はじめに




 私は税理士という職業柄、新しく事業を開始される人あるいは小規模事業者等と接する機会が非常に多く、その数は、年間百数十人にも及びます。


 その人達と日々雑談をまじえ、いろいろな話をするのですが、その話の中で私が痛切に感じることがあります。それは、皆共通して一つのことを知りたがっているということです。


 その、一つのことというのは、税金問題・記帳問題等を含む、経営に関する相談を、いったい誰にすればよいのか。税理士だとしても、どのような税理士に相談したらよいのかを非常に知りたがっているということです。


 彼らの職業は、建設業者・青果店・鮮魚店・洋品店・コンピューター業者・医師等々さまざまであるのですが、多くの方がそのように考えているようなのです。


 しかもその場合、彼らの求める税理士のタイプは一様であるとは限りません。


 例えば、何よりもまず第一に信頼のおける税理士を求める人がいたり、多少信頼はおけなくても、節税に詳しい税理士を求める人もいます。そしてまた、経営分析を通して企業を診断してくれる税理士を求める人もいるのです。
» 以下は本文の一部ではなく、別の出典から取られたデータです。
-- ==== Sys2Proof/Tests/Slice0.lean ====
section
/-!
SUPPORT. Tests of the model on the spec's own examples (95_test_vectors.md and the table of opcode_table.json), and for every
statement with hypotheses a state and operands that meet them.
-/

namespace Sys2Proof.Machine

open Sys2Proof

/-! ### Well-formedness: one ill-formed term for each check (30_encoding.md R94) -/

theorem test_wf_setup_bits : Instr.wf (.setup 0 0 (2 ^ 32) 1000000) = false := by decide

theorem test_wf_setup_hz : Instr.wf (.setup 0 0 8 (2 ^ 32)) = false := by decide

theorem test_wf_transfer_len : Instr.wf (.transfer 0 (some 0x1000) none (2 ^ 32) none none) = false := by decide

theorem test_wf_transfer_bits : Instr.wf (.transfer 0 (some 0x1000) none 2 (some (2 ^ 32)) none) = false := by decide

theorem test_wf_transfer_hz : Instr.wf (.transfer 0 (some 0x1000) none 2 none (some (2 ^ 32))) = false := by decide

theorem test_wf_freqPost_clk : Instr.wf (.freqPost (2 ^ 32)) = false := by decide

theorem test_wf_accepts :
    Instr.wf (.setup 7 0xFF (2 ^ 32 - 1) (2 ^ 32 - 1)) = true
      ∧ Instr.wf (.transfer 0 none none (2 ^ 32 - 1) (some (2 ^ 32 - 1)) (some (2 ^ 32 - 1))) = true
      ∧ Instr.wf (.cleanup 3) = true ∧ Instr.wf (.chipselect 7 true) = true ∧ Instr.wf .freqPre = true
      ∧ Instr.wf (.freqPost (2 ^ 32 - 1)) = true ∧ Instr.wf .suspend = true ∧ Instr.wf .resume = true := by decide

/-! ### Decoding (30_encoding.md R91-R98, 95_test_vectors.md V13, opcode_table.json) -/

/-- Bits of R93: `MODE` 23..16 = 1010 0101, reserved 0, `CS` 10..8 = 101, `OP` 0000 0001. -/
theorem test_decode_setup :
    decode .queue 0b00000000101001010000010100000001 ⟨12, 600000, 9, 9, 9⟩ = .ok (.setup 5 0xA5 12 600000) := by decide

/-- V13-5: `HZ_OVR`, `BPW_OVR`, `RXP`, `TXP` all 1. -/
theorem test_decode_transfer :
    decode .queue 0b00000000000011110000000000000010 ⟨0x1000, 0x2000, 4, 16, 600000⟩
      = .ok (.transfer 0 (some 0x1000) (some 0x2000) 4 (some 16) (some 600000)) := by decide

/-- `RXP` and `BPW_OVR` only: `ARG[0]` and `ARG[4]` are not read. -/
theorem test_decode_transfer_partly :
    decode .queue 0b00000000000001100000000100000010 ⟨0x1000, 0x2000, 4, 16, 600000⟩
      = .ok (.transfer 1 none (some 0x2000) 4 (some 16) none) := by decide

theorem test_decode_cleanup : decode .queue 0b00000000000000000000001100000011 Args.zero = .ok (.cleanup 3) := by decide

theorem test_decode_chipselect :
    decode .queue 0b00000000000000010000000100000100 Args.zero = .ok (.chipselect 1 true)
      ∧ decode .queue 0b00000000000000000000001000000100 Args.zero = .ok (.chipselect 2 false) := by decide

theorem test_decode_freqPre : decode .freq 0b00000000000000000000000000010000 Args.zero = .ok .freqPre := by decide

theorem test_decode_freqPost :
    decode .freq 0b00000000000000000000000000010001 ⟨100000000, 1, 2, 3, 4⟩ = .ok (.freqPost 100000000) := by decide

theorem test_decode_suspend : decode .power 0b00000000000000000000000000100000 Args.zero = .ok .suspend := by decide

theorem test_decode_resume : decode .power 0b00000000000000000000000000100001 Args.zero = .ok .resume := by decide

/-- V13-3, V13-4, V13-6, V13-8, V13-9, V13-12: a reserved bit is 1. -/
theorem test_decode_reserved_bits :
    decode .queue 0x01000001 Args.zero = .error (.reservedBits 0x01)
      ∧ decode .queue 0x00000801 Args.zero = .error (.reservedBits 0x01)
      ∧ decode .queue 0x00100002 Args.zero = .error (.reservedBits 0x02)
      ∧ decode .queue 0x00020004 Args.zero = .error (.reservedBits 0x04)
      ∧ decode .queue 0x00010003 Args.zero = .error (.reservedBits 0x03)
      ∧ decode .freq 0x00000111 Args.zero = .error (.reservedBits 0x11) := by decide

/-- V13-10, V13-14: another port's operation code. -/
theorem test_decode_wrong_port :
    decode .queue 0x00000010 Args.zero = .error (.wrongPort 0x10)
      ∧ decode .power 0x00000002 Args.zero = .error (.wrongPort 0x02) := by decide

/-- V13-15: reserved operation codes. -/
theorem test_decode_reserved_op :
    decode .queue 0x00000000 Args.zero = .error (.reservedOp 0x00)
      ∧ decode .freq 0x00000005 Args.zero = .error (.reservedOp 0x05)
      ∧ decode .power 0x000000FF Args.zero = .error (.reservedOp 0xFF) := by decide

/-- The words of programs L3-1 and L3-5. -/
theorem test_encode :
    encode (.setup 0 0 8 1000000) = ⟨0x00000001, ⟨0x00000008, 0x000F4240, 0, 0, 0⟩⟩
      ∧ encode (.transfer 0 (some 0x1000) none 2 none (some 600000)) = ⟨0x00090002, ⟨0x1000, 0, 2, 0, 0x000927C0⟩⟩
      ∧ encode (.freqPost 100000000) = ⟨0x00000011, ⟨0x05F5E100, 0, 0, 0, 0⟩⟩
      ∧ (encode (.chipselect 1 true)).cmd = 0x00010104 := by decide

/-- The masks and matches of opcode_table.json. -/
theorem test_table_rows :
    Op.all.map (fun o => (o.mask, o.pattern)) =
      [(0xFF00F8FF, 0x01), (0xFFF0F8FF, 0x02), (0xFFFFF8FF, 0x03), (0xFFFEF8FF, 0x04), (0xFFFFFFFF, 0x10),
       (0xFFFFFFFF, 0x11), (0xFFFFFFFF, 0x20), (0xFFFFFFFF, 0x21)] := by decide

/-- A row's match alone, and with argument words after it: `CMD` is bits 31..0, `ARG[0]` bits 63..32, `ARG[1]` bits 95..64. -/
theorem test_decode_table_word :
    decodeTableWord 32 0x00000011 = some (.freqPost 0)
      ∧ decodeTableWord 96 0x000F4240_00000008_00A50101 = some (.setup 1 0xA5 8 1000000)
      ∧ decodeTableWord 32 0x00000801 = none := by decide

/-! ### The textual form (30_encoding.md R104, R105) -/

theorem test_assemble_setup :
    assemble "SETUP cs=0 mode=0x00 bits=8 hz=1000000" = some (.queue, ⟨0x00000001, ⟨8, 0x000F4240, 0, 0, 0⟩⟩) := by decide

theorem test_assemble_transfer :
    assemble "TRANSFER  cs=0 tx=0x1000 len=2 hz=600000" = some (.queue, ⟨0x00090002, ⟨0x1000, 0, 2, 0, 0x000927C0⟩⟩) := by
  decide

theorem test_assemble_others :
    assemble "CLEANUP cs=1" = some (.queue, ⟨0x00000103, Args.zero⟩)
      ∧ assemble "CHIPSELECT cs=0 active" = some (.queue, ⟨0x00010004, Args.zero⟩)
      ∧ assemble "FREQ_PRE" = some (.freq, ⟨0x00000010, Args.zero⟩)
      ∧ assemble "FREQ_POST clk=100000000" = some (.freq, ⟨0x00000011, ⟨0x05F5E100, 0, 0, 0, 0⟩⟩)
      ∧ assemble "SUSPEND" = some (.power, ⟨0x00000020, Args.zero⟩)
      ∧ assemble "RESUME" = some (.power, ⟨0x00000021, Args.zero⟩) := by decide

theorem test_assemble_pseudo :
    assemble "XFER cs=0 tx=0x1000 rx=0x2000 len=2" = some (.queue, ⟨0x00030002, ⟨0x1000, 0x2000, 2, 0, 0⟩⟩)
      ∧ assemble "TX cs=1 tx=16 len=1" = some (.queue, ⟨0x00010102, ⟨16, 0, 1, 0, 0⟩⟩)
      ∧ assemble "RX cs=1 rx=0x3000 len=4" = some (.queue, ⟨0x00020102, ⟨0, 0x3000, 4, 0, 0⟩⟩)
      ∧ assemble "DESELECT cs=2" = some (.queue, ⟨0x00000204, Args.zero⟩)
      ∧ assemble "SETUP cs=8 mode=0 bits=8 hz=1000000" = none := by decide

/-! ### Arithmetic and words (95_test_vectors.md V1, V4, V7, 30_encoding.md R97) -/

/-- V1. -/
theorem test_prescale :
    prescale 50000000 1000000 = some (49, false) ∧ prescale 150000000 600000 = some (249, false)
      ∧ prescale 150000000 50000000 = some (2, false) ∧ prescale 100000000 50000000 = some (2, true)
      ∧ prescale 100000000 30000000 = some (3, false) ∧ prescale 200000000 600000 = some (255, false)
      ∧ prescale 256500 1000 = some (255, false) ∧ prescale 10 3 = some (2, false)
      ∧ prescale 24000000 24000000 = some (2, true) ∧ prescale 153600000 600000 = some (255, false)
      ∧ prescale 75000000 20000000 = some (3, false) ∧ prescale 60000000 700000 = some (85, false)
      ∧ prescale 100000000 600000 = some (166, false) ∧ prescale 257 1 = some (255, false)
      ∧ prescale 1000 1 = some (255, false) ∧ prescale 2 1 = some (2, true)
      ∧ prescale 50000000 0 = none ∧ prescale 50000000 60000000 = none := by decide

/-- V1, column "achieved". -/
theorem test_achieved :
    achieved 200000000 255 = 781250 ∧ achieved 100000000 3 = 25000000 ∧ achieved 2 2 = 0 := by decide

/-- V4. -/
theorem test_chipselect_words :
    activePattern 0 = 0xFE ∧ activePattern 1 = 0xFD ∧ activePattern 2 = 0xFB ∧ activePattern 7 = 0x7F
      ∧ cmdBase Config.vectorParams 0 = 0x10FE0000 ∧ cmdBase Config.vectorParams 1 = 0x10FD0000
      ∧ cmdBase { Config.vectorParams with csHold := false } 0 = 0x00FE0000
      ∧ compose Config.vectorParams 0 0xAA = 0x10FE00AA ∧ compose Config.vectorParams 1 0x1234 = 0x10FD1234
      ∧ releaseWord Config.vectorParams 0 = 0x00FE0000 ∧ releaseWord Config.vectorParams 1 = 0x00FD0000
      ∧ deselectWord Config.vectorParams = 0x00FF0000 := by decide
 知り合いに適当な人がいればよいのですが、身近にそのような人がいることはまれで、また相談自体があまり知られたくないことであるため、逆に身近すぎることも困るといいます。


 ともかく事業者の多くが、どのような人に相談すればよいのか、大いに迷われているというのが実情のようです。
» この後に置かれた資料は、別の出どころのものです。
-- ==== Sys2Proof/Syntax.lean ====
section
/-! DEFINITION. Syntax.lean: the commands of the SQ4810, one constructor per row of spec/opcode_table.json in the
table's order, and the operands they carry. A command is one happening that reaches the part; what another agent
supplies with it (an analogue reading, a verification read, a frame's bytes) is an operand. -/

namespace Sys2Proof

/-- The two PCI Express ports (R386). -/
inductive HostPort where
  | a
  | b
deriving DecidableEq, Repr

/-- The four requesters of the object dictionary (R8, R437). -/
inductive Requester where
  | hostA
  | hostB
  | sideBand
  | firmware
deriving DecidableEq, Repr

/-- The operation of an object access (Table 16-6). -/
inductive AccessOp where
  | read
  | write
  | command
deriving DecidableEq, Repr

/-- What the host places in the mailbox registers before GO (Table 16-6). -/
structure MailboxReq where
  index : BitVec 16
  sub : Byte
  op : AccessOp
  length : BitVec 32
  bulk : BitVec 64
  tag : BitVec 32
  data : List Byte
deriving DecidableEq, Repr

/-- A NOA request or segment (R419, Table 17-6); `session` none is outside every SPDM session (R420);
`fabric` tells a request that came in a MGMT transfer (R422). -/
structure NoaMsg where
  session : Option (BitVec 2)
  seq : BitVec 32
  op : AccessOp
  more : Bool
  index : BitVec 16
  sub : Byte
  offset : BitVec 32
  length : BitVec 32
  total : BitVec 32
  data : List Byte
  fabric : Bool
deriving DecidableEq, Repr

/-- What a SEC-DED protected read finds (R186, R220, R263): no error, a corrected one, or an uncorrectable one. -/
inductive ReadState where
  | clean
  | corrected
  | uncorrectable
deriving DecidableEq, Repr

/-- The common fields of a stoker instruction: the hearth whose stoker issues it, DELTA (R191, Table 08-6), and what the
read of its word (and of the descriptor it names) finds in instruction and descriptor memory (R186). -/
structure IssueAt where
  h : HearthId
  delta : BitVec 12
  fetch : ReadState
deriving DecidableEq, Repr

/-- A residue mismatch of a checked operation (R462): the lane, and the residue found where `expected` was formed. -/
structure Upset where
  lane : BitVec 8
  expected : BitVec 3
  found : BitVec 3
deriving DecidableEq, Repr

/-- What the cells of one 128-bit buffer word hold: its data, one flipped bit, or more than one (R214, R220); whether a re-read with widened
margin decodes it (R224), and whether the fault of its cells is permanent (R220). -/
structure WordUpset where
  row : BitVec 15
  word : BitVec 2
  state : ReadState
  repairs : Bool
  permanent : Bool
deriving DecidableEq, Repr

/-- A parity error in a flit (R241, R464): at which router of its way it is found, counted from 0, and in which of its 32-bit words. -/
structure FlitFault where
  hop : Byte
  word : BitVec 5
deriving DecidableEq, Repr

/-- A DMA STACK_WR or FABRIC transfer: the engine, and the flits of the transfer, two rows each, in which a parity error is found on their way
to the edge of the mesh (R241). -/
structure EdgeWrite where
  eng : Bool
  parity : List (BitVec 10 × FlitFault)
deriving DecidableEq, Repr

/-- A signal that leaves: its cycle, and whether a PART signal's message meets a parity error on its way (R203, R259). -/
structure LeavingSignal where
  cc : Nat
  parity : Option FlitFault
deriving DecidableEq, Repr

/-- A signal that reaches a hearth: the flag it sets, and whether its message has a parity error (R246, R259). -/
structure ArrivingSignal where
  event : BitVec 6
  parity : Option FlitFault
deriving DecidableEq, Repr

/-- What an attention request meets: a residue mismatch in its gang (R462), and a parity error in its message (R241). -/
structure AttnFaults where
  upset : Option Upset
  parity : Option FlitFault
deriving DecidableEq, Repr

/-- What scrub finds in its line, and what other lines hold from now on that is not what was written (R263). -/
structure LineScrub where
  found : ReadState
  others : List (BitVec 32 × ReadState)
deriving DecidableEq, Repr

/-- A WARM timer that has run out, and whether every other part has a CELLAR region configured (R282). -/
structure WarmExpiry where
  ctx : BitVec 32
  cellars : Bool
deriving DecidableEq, Repr

/-- DRV fields (Table 08-8); L is told by the command. -/
structure DrvFields where
  bay : BitVec 3
  desc : BitVec 10
  lower : Bool
  span : BitVec 2
  slot : BitVec 6
  first : BitVec 10
  last : BitVec 10
  vsrc : BitVec 5
deriving DecidableEq, Repr

/-- ACC fields (R197). -/
structure AccFields where
  bay : BitVec 3
  desc : BitVec 10
  slot : BitVec 6
deriving DecidableEq, Repr

/-- FLU fields (Table 08-12); DIR is told by the command. `dest` is bits [30:24]. -/
structure FluFields where
  tag : BitVec 16
  dest : BitVec 7
  addr : BitVec 15
  len : BitVec 6
  f16 : Bool
deriving DecidableEq, Repr

/-- VEC fields (Table 08-10); VOP is told by the command. -/
structure VecFields where
  w : BitVec 2
  vd : BitVec 5
  va : BitVec 5
  vb : BitVec 5
  vc : BitVec 5
  imm : BitVec 20
  upset : Option Upset
deriving DecidableEq, Repr

/-- DMA fields (R200). -/
structure DmaFields where
  eng : Bool
  desc : BitVec 15
  event : BitVec 6
deriving DecidableEq, Repr

/-- WAI fields (Table 08-13). -/
structure WaiFields where
  event : BitVec 6
  clr : Bool
  scale : Bool
  tmo : BitVec 16
  branch : Bool
  target : BitVec 13
deriving DecidableEq, Repr

/-- SIG fields (Table 08-13); KIND is told by the command. -/
structure SigFields where
  rel : Bool
  event : BitVec 6
  target : BitVec 7
  desc : BitVec 15
deriving DecidableEq, Repr

/-- FEN fields (Table 08-13); SCOPE is told by the command. -/
structure FenFields where
  scale : Bool
  tmo : BitVec 16
deriving DecidableEq, Repr

/-- BRA fields (Table 08-13); COND is told by the command. -/
structure BraFields where
  ga : BitVec 4
  gb : BitVec 4
  bit : BitVec 5
  target : BitVec 13
deriving DecidableEq, Repr

/-- The per-group phases of a calibration run (Table 04-7). -/
inductive CalPhase where
  | offset
  | gain
  | deckRef
deriving DecidableEq, Repr

/-- A trim value a calibration phase asks for: a converter's OFS or GAIN, or with `conv` 67 a deck's REF. -/
structure TrimFound where
  site : SiteId
  conv : BitVec 7
  lower : Bool
  value : Int
deriving DecidableEq, Repr

/-- A SUBMIT entry (Table 12-1); `reserved` tells that some reserved bit or field of it is not 0, or that its opcode is none of Table 12-2
(R290). -/
structure SubEntry where
  flags : Byte
  variant : Byte
  grammar : Byte
  tenant : BitVec 16
  cls : Byte
  stopCount : Byte
  tag : BitVec 64
  ctx : BitVec 32
  promptCount : BitVec 32
  promptAddr : BitVec 64
  deadline : BitVec 64
  maxNew : BitVec 32
  temperature : BitVec 16
  topK : BitVec 16
  topP : BitVec 16
  biasCount : BitVec 16
  startState : BitVec 32
  seed : BitVec 64
  biasAddr : BitVec 64
  stops : List (BitVec 32)
  reserved : Bool
deriving DecidableEq, Repr

/-- The tag of a CANCEL, PAUSE, RENEW or DISCARD entry; `reserved` tells of a reserved bit set in the entry (R290). -/
structure EntryTag where
  tag : BitVec 64
  reserved : Bool
deriving DecidableEq, Repr

/-- A logit as it reaches the token stage: F16 bits, and whether it is poisoned (R303). -/
structure Logit where
  bits : BitVec 16
  poison : Bool
deriving DecidableEq, Repr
 本人としては、経営分析・財務分析などで企業を診断して、経営助言をしてくれる税理士を望んでいるのに、違うタイプの税理士を選んでしまわないか?


 はたまた、多少信頼はおけなくても、節税に詳しい税理士を求めているのに、実際には、節税とはおよそ縁遠いタイプの税理士を選んでしまわないか?


 といった具合にです。


 開業後間もない事業者の多くは、特にこのような危惧を抱いています。また、事業者の中には、税理士と名が付けば、誰も彼も、タイプや能力が全く同じであると考えている人もいるようです。





 このような人達に、「もっと税理士について知ってもらいたい」「税理士を効果的に活用してもらいたい」、と考えるようになったのが、当サイトを立ち上げる動機となりました。